Laurent Leroux (November 17, 1759 - May 26, 1855) was a fur trader, businessman and political figure in Lower Canada.

He was born in L'Assomption in 1759, the son of Germain Le Roux d’Esneval, whose family lived at the Château d'Esneval. His father grew up in Paris and settled in New France after the serving as in officer in the War of the Austrian Succession, afterwards becoming a merchant. In 1776, Leroux was hired as a clerk by a Montreal merchant and sent to Michilimackinac. He became a clerk in a fur trading company there, Gregory, MacLeod and Company, that competed with the North West Company. In 1786, he set up a trading post on Great Slave Lake.
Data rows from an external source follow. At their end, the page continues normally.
-- ==== Sys2Proof/Laws/KeepZones.lean ====
section
/-! SUPPORT. What the operations of Swarm, Ceilings, Hamper, Align, Links, Aedine keep (Laws/Keep). -/

namespace Sys2Proof.Machine

variable {W : Prop} {q : List Instr} {I : Nat → Nat → Prop} {s : State}

theorem State.ppFall_ok (h : OK W q I s) (a1) : OK W q I (State.ppFall s a1) := by
  unfold State.ppFall
  extract_lets +onlyGivenNames -merge -useContext -underBinder x1
  split
  · refine State.setLane_ok ?_ ..
    exact h
  · exact h

theorem State.endArm_ok (h : OK W q I s) (a1 a2 a3) : OK W q I (State.endArm s a1 a2 a3) := by
  unfold State.endArm
  extract_lets +onlyGivenNames -merge -useContext -underBinder x1
  refine OK.ite (fun _ => ?_) (fun _ => ?_)
  · exact h
  · extract_lets +onlyGivenNames -merge -useContext -underBinder x2
    have hx2 : OK W q I x2 := by
      unfold x2
      refine State.setLane_ok ?_ ..
      exact h
    extract_lets +onlyGivenNames -merge -useContext -underBinder x3
    have hx3 : OK W q I x3 := by
      unfold x3
      refine State.setFlag_ok ?_ ..
      exact hx2
    extract_lets +onlyGivenNames -merge -useContext -underBinder x4
    have hx4 : OK W q I x4 := by
      unfold x4
      refine State.putBF_ok ?_ ..
      refine State.put64_ok ?_ ..
      exact hx3
    refine OK.ite (fun _ => ?_) (fun _ => ?_)
    · refine State.ppFall_ok ?_ ..
      exact hx4
    · exact hx4

theorem State.ppArm_ok (h : OK W q I s) (a1 a2) : OK W q I (State.ppArm s a1 a2) := by
  unfold State.ppArm
  refine OK.ite (fun _ => ?_) (fun _ => ?_)
  · exact h
  · split
    · refine State.setLane_ok ?_ ..
      exact h
    · extract_lets +onlyGivenNames -merge -useContext -underBinder x1
      extract_lets +onlyGivenNames -merge -useContext -underBinder x2
      have hx2 : OK W q I x2 := by
        unfold x2
        refine State.setLane_ok ?_ ..
        exact h
      refine OK.ite (fun _ => ?_) (fun _ => ?_)
      · refine State.record_ok ?_ ..
        refine State.setFlag_ok ?_ ..
        exact hx2
      · exact hx2

theorem State.ppStep_ok (h : OK W q I s) (a1) : OK W q I (State.ppStep s a1) := by
  unfold State.ppStep
  extract_lets +onlyGivenNames -merge -useContext -underBinder x1
  extract_lets +onlyGivenNames -merge -useContext -underBinder x2
  have hx2 : OK W q I x2 := by
    unfold x2
    refine OK.ite (fun _ => ?_) (fun _ => ?_)
    · refine State.ppFall_ok ?_ ..
      exact h
    · exact h
  extract_lets +onlyGivenNames -merge -useContext -underBinder x3
  extract_lets +onlyGivenNames -merge -useContext -underBinder x4
  split
  · exact hx2
  · extract_lets +onlyGivenNames -merge -useContext -underBinder x5
    refine State.setLane_ok ?_ ..
    exact hx2
  · extract_lets +onlyGivenNames -merge -useContext -underBinder x6
    refine OK.ite (fun _ => ?_) (fun _ => ?_)
    · refine State.setLane_ok ?_ ..
      exact hx2
    · refine State.setLane_ok ?_ ..
      exact hx2

theorem State.prePosition_ok (h : OK W q I s) : OK W q I (State.prePosition s).1 := by
  unfold State.prePosition
  extract_lets +onlyGivenNames -merge -useContext -underBinder x1
  have hx1 : OK W q I x1 := by
    unfold x1
    refine State.each_ok (fun _ _ ht2 => ?_) ?_
    · refine State.ppStep_ok ?_ ..
      exact ht2
    · exact h
  extract_lets +onlyGivenNames -merge -useContext -underBinder x3
  show OK W q I _
  refine State.putBF_ok ?_ ..
  exact hx1

theorem execPpDisable_ok (h : OK W q I s) : OKo W q I (execPpDisable s) := by
  unfold execPpDisable
  refine OKo.next ?_
  refine State.enqueue_ok ?_ ..
  exact h

theorem State.stormCond_ok (h : OK W q I s) (a1) : OK W q I (State.stormCond s a1) := by
  unfold State.stormCond
  extract_lets +onlyGivenNames -merge -useContext -underBinder x1
  extract_lets +onlyGivenNames -merge -useContext -underBinder x2
  have hx2 : OK W q I x2 := by
    unfold x2
    refine State.setLane_ok ?_ ..
    exact h
  refine OK.ite (fun _ => ?_) (fun _ => ?_)
  · exact hx2
  · extract_lets +onlyGivenNames -merge -useContext -underBinder x3
    have hx3 : OK W q I x3 := by
      unfold x3
      refine State.bumpSat_ok ?_ ..
      refine State.setFlag_ok ?_ ..
      exact hx2
    extract_lets +onlyGivenNames -merge -useContext -underBinder x4
    have hx4 : OK W q I x4 := by
      unfold x4
      refine State.ppFall_ok ?_ ..
      refine State.endArm_ok ?_ ..
      exact hx3
    extract_lets +onlyGivenNames -merge -useContext -underBinder x5
    extract_lets +onlyGivenNames -merge -useContext -underBinder x6
    have hx6 : OK W q I x6 := by
      unfold x6
      refine State.setLane_ok ?_ ..
      exact hx4
    extract_lets +onlyGivenNames -merge -useContext -underBinder x7
    have hx7 : OK W q I x7 := by
      unfold x7
      refine State.record_ok ?_ ..
      exact hx6
    refine OK.ite (fun _ => ?_) (fun _ => ?_)
    · refine State.record_ok ?_ ..
      refine State.fenceLane_ok ?_ ..
      exact hx7
    · exact hx7

theorem execStormClear_ok (h : OK W q I s) (a0) : OKo W q I (execStormClear a0 s) := by
  unfold execStormClear
  refine OKo.next ?_
  refine OK.ite (fun _ => ?_) (fun _ => ?_)
  · refine State.setFlag_ok ?_ ..
    exact h
  · exact h

theorem State.clearLane_ok (h : OK W q I s) (a1) : OK W q I (State.clearLane s a1) := by
  unfold State.clearLane
  refine State.put_ok ?_ ..
  refine State.setFlag_ok ?_ ..
  refine State.setFlag_ok ?_ ..
  exact h

theorem execLaneClear_ok (h : OK W q I s) (a0) : OKo W q I (execLaneClear a0 s) := by
  unfold execLaneClear
  refine OKo.next ?_
  refine State.enqueue_ok ?_ ..
  exact h

theorem State.hearUp_ok (h : OK W q I s) (a1) : OK W q I (State.hearUp s a1) := by
  unfold State.hearUp
  refine State.setLane_ok ?_ ..
  exact h

theorem State.enterUp_ok (h : OK W q I s) (a1 a2) : OK W q I (State.enterUp s a1 a2) := by
  unfold State.enterUp
  extract_lets +onlyGivenNames -merge -useContext -underBinder x1
  have hx1 : OK W q I x1 := by
    unfold x1
    refine State.hearUp_ok ?_ ..
    exact h
  refine OK.upd' (s := x1) ?_ rfl rfl rfl rfl
  exact hx1

theorem State.dropUp_ok (h : OK W q I s) (a1) : OK W q I (State.dropUp s a1) := by
  unfold State.dropUp
  extract_lets +onlyGivenNames -merge -useContext -underBinder x1
  extract_lets +onlyGivenNames -merge -useContext -underBinder x2
  have hx2 : OK W q I x2 := by
    unfold x2
    refine State.setLane_ok ?_ ..
    refine State.bump_ok ?_ ..
    exact h
  refine OK.ite (fun _ => ?_) (fun _ => ?_)
  · refine State.stormCond_ok ?_ ..
    exact hx2
  · exact hx2

theorem State.excessUp_ok (h : OK W q I s) (a1 a2) : OK W q I (State.excessUp s a1 a2) := by
  unfold State.excessUp
  extract_lets +onlyGivenNames -merge -useContext -underBinder x1
  have hx1 : OK W q I x1 := by
    unfold x1
    refine State.bump_ok ?_ ..
    refine State.hearUp_ok ?_ ..
    exact h
  refine OK.ite (fun _ => ?_) (fun _ => ?_)
  · exact hx1
  · refine State.dropUp_ok ?_ ..
    exact hx1

theorem State.receiveUp_ok (h : OK W q I s) (a1 a2 a3 a4 a5) : OK W q I (State.receiveUp s a1 a2 a3 a4 a5) := by
  unfold State.receiveUp
  extract_lets +onlyGivenNames -merge -useContext -underBinder x1
  have hx1 : OK W q I x1 := by
    unfold x1
    refine State.atCycle_ok ?_ ..
    exact h
  refine OK.ite (fun _ => ?_) (fun _ => ?_)
  · exact hx1
  · refine OK.ite (fun _ => ?_) (fun _ => ?_)
    · refine State.bump_ok ?_ ..
      exact hx1
    · refine OK.ite (fun _ => ?_) (fun _ => ?_)
      · refine State.enterUp_ok ?_ ..
        exact hx1
      · refine State.excessUp_ok ?_ ..
        exact hx1

theorem execStepArm_ok (h : OK W q I s) (a0 a1 a2 a3) : OKo W q I (execStepArm a0 a1 a2 a3 s) := by
  unfold execStepArm
  refine OKo.next ?_
  refine State.receiveUp_ok ?_ ..
  exact h

theorem execStepGo_ok (h : OK W q I s) (a0 a1 a2 a3) : OKo W q I (execStepGo a0 a1 a2 a3 s) := by
  unfold execStepGo
  refine OKo.next ?_
  refine State.receiveUp_ok ?_ ..
  exact h

theorem execStepEnd_ok (h : OK W q I s) (a0 a1 a2 a3) : OKo W q I (execStepEnd a0 a1 a2 a3 s) := by
  unfold execStepEnd
  refine OKo.next ?_
  refine State.receiveUp_ok ?_ ..
  exact h

theorem execStepPeriod_ok (h : OK W q I s) (a0 a1 a2 a3) : OKo W q I (execStepPeriod a0 a1 a2 a3 s) := by
  unfold execStepPeriod
  refine OKo.next ?_
  refine State.receiveUp_ok ?_ ..
  exact h

theorem execWaggleStatus_ok (h : OK W q I s) (a0 a1 a2 a3) : OKo W q I (execWaggleStatus a0 a1 a2 a3 s) := by
  unfold execWaggleStatus
  refine OKo.next ?_
  refine State.receiveUp_ok ?_ ..
  exact h

theorem State.holdArm_ok (h : OK W q I s) (a1 a2) : OK W q I (State.holdArm s a1 a2) := by
  unfold State.holdArm
  refine State.putBF_ok ?_ ..
  refine State.put64_ok ?_ ..
  refine State.setFlag_ok ?_ ..
  refine State.setLane_ok ?_ ..
  exact h

theorem State.acceptArm_ok (h : OK W q I s) (a1 a2) : OK W q I (State.acceptArm s a1 a2) := by
  unfold State.acceptArm
  refine State.ppArm_ok ?_ ..
  refine State.holdArm_ok ?_ ..
  exact h

theorem State.acceptGo_ok (h : OK W q I s) (a1 a2) : OK W q I (State.acceptGo s a1 a2) := by
  unfold State.acceptGo
  extract_lets +onlyGivenNames -merge -useContext -underBinder x1
  extract_lets +onlyGivenNames -merge -useContext -underBinder x2
  have hx2 : OK W q I x2 := by
    unfold x2
    split
    · exact h
    · refine State.endArm_ok ?_ ..
      exact h
  extract_lets +onlyGivenNames -merge -useContext -underBinder x3
  extract_lets +onlyGivenNames -merge -useContext -underBinder x4
  try clear_value x4
  extract_lets +onlyGivenNames -merge -useContext -underBinder x5
  extract_lets +onlyGivenNames -merge -useContext -underBinder x6
  extract_lets +onlyGivenNames -merge -useContext -underBinder x7
  extract_lets +onlyGivenNames -merge -useContext -underBinder x8
  have hx8 : OK W q I x8 := by
    unfold x8
    refine State.setLane_ok ?_ ..
    exact hx2
  extract_lets +onlyGivenNames -merge -useContext -underBinder x9
  extract_lets +onlyGivenNames -merge -useContext -underBinder x10
  have hx10 : OK W q I x10 := by
    unfold x10
    refine OK.upd' (s := x8) ?_ rfl rfl rfl rfl
    exact hx8
  extract_lets +onlyGivenNames -merge -useContext -underBinder x11
  have hx11 : OK W q I x11 := by
    unfold x11
    refine OK.ite (fun _ => ?_) (fun _ => ?_)
    · refine State.setFlag_ok ?_ ..
      exact hx10
    · exact hx10
  refine OK.ite (fun _ => ?_) (fun _ => ?_)
  · refine State.stormCond_ok ?_ ..
    exact hx11
  · exact hx11

theorem State.acceptPeriod_ok (h : OK W q I s) (a1 a2) : OK W q I (State.acceptPeriod s a1 a2) := by
  unfold State.acceptPeriod
  extract_lets +onlyGivenNames -merge -useContext -underBinder x1
  extract_lets +onlyGivenNames -merge -useContext -underBinder x2
  have hx2 : OK W q I x2 := by
    unfold x2
    refine OK.ite (fun _ => ?_) (fun _ => ?_)
    · exact h
    · refine State.setLane_ok ?_ ..
      exact h
  refine OK.ite (fun _ => ?_) (fun _ => ?_)
  · refine State.stormCond_ok ?_ ..
    exact hx2
  · exact hx2

theorem State.implausible_ok (h : OK W q I s) (a1) : OK W q I (State.implausible s a1) := by
  unfold State.implausible
  extract_lets +onlyGivenNames -merge -useContext -underBinder x1
  have hx1 : OK W q I x1 := by
    unfold x1
    refine State.bump_ok ?_ ..
    exact h
  refine OK.ite (fun _ => ?_) (fun _ => ?_)
  · exact hx1
  · refine State.record_ok ?_ ..
    refine State.setLane_ok ?_ ..
    exact hx1

theorem State.repeated_ok (h : OK W q I s) (a1) : OK W q I (State.repeated s a1) := by
  unfold State.repeated
  extract_lets +onlyGivenNames -merge -useContext -underBinder x1
  extract_lets +onlyGivenNames -merge -useContext -underBinder x2
  have hx2 : OK W q I x2 := by
    unfold x2
    refine State.setLane_ok ?_ ..
    refine State.bump_ok ?_ ..
    exact h
  refine OK.ite (fun _ => ?_) (fun _ => ?_)
  · refine State.stormCond_ok ?_ ..
    exact hx2
  · exact hx2

theorem State.actMarker_ok (h : OK W q I s) (a1 a2) : OK W q I (State.actMarker s a1 a2) := by
  unfold State.actMarker
  split
  · refine OK.ite (fun _ => ?_) (fun _ => ?_)
    · exact h
    · refine State.acceptArm_ok ?_ ..
      exact h
  · refine State.acceptGo_ok ?_ ..
    exact h
  · refine State.ppFall_ok ?_ ..
    exact h
  · refine State.acceptPeriod_ok ?_ ..
    exact h
  · exact h

theorem State.judgeMarker_ok (h : OK W q I s) (a1) : OK W q I (State.judgeMarker s a1) := by
  unfold State.judgeMarker
  extract_lets +onlyGivenNames -merge -useContext -underBinder x1
  refine OK.ite (fun _ => ?_) (fun _ => ?_)
  · refine State.implausible_ok ?_ ..
    exact h
  · refine OK.ite (fun _ => ?_) (fun _ => ?_)
    · refine State.repeated_ok ?_ ..
      exact h
    · refine State.actMarker_ok ?_ ..
      refine State.setLane_ok ?_ ..
      exact h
After the murder of Leroux's superior, John Ross, Gregory, MacLeod and Company merged with the North West Company. He travelled with Alexander MacKenzie to Great Slave Lake in 1789 and again met Mackenzie, returning from the Arctic Ocean, later that year. When Laurent's father died in 1792, he returned to L'Assomption to take over his father's business there, although he still retained links to the North West Company. He expanded into the production of potash and also sold products manufactured by the Batiscan ironworks. He helped found the Bank of Montreal. Leroux was named a justice of the peace. He served in the local militia during the War of 1812 and became major in 1818. In 1827, he was elected to the Legislative Assembly of Lower Canada for Leinster.

He died at L'Assomption in 1855. His nephews, François-Antoine and Joseph, also became involved in fur trading, using their uncle's connections in the industry. His sister, Angélique, married Jean-Moïse Raymond, who also represented Leinster in the legislative assembly, before marrying the eldest son of Captain John Munro.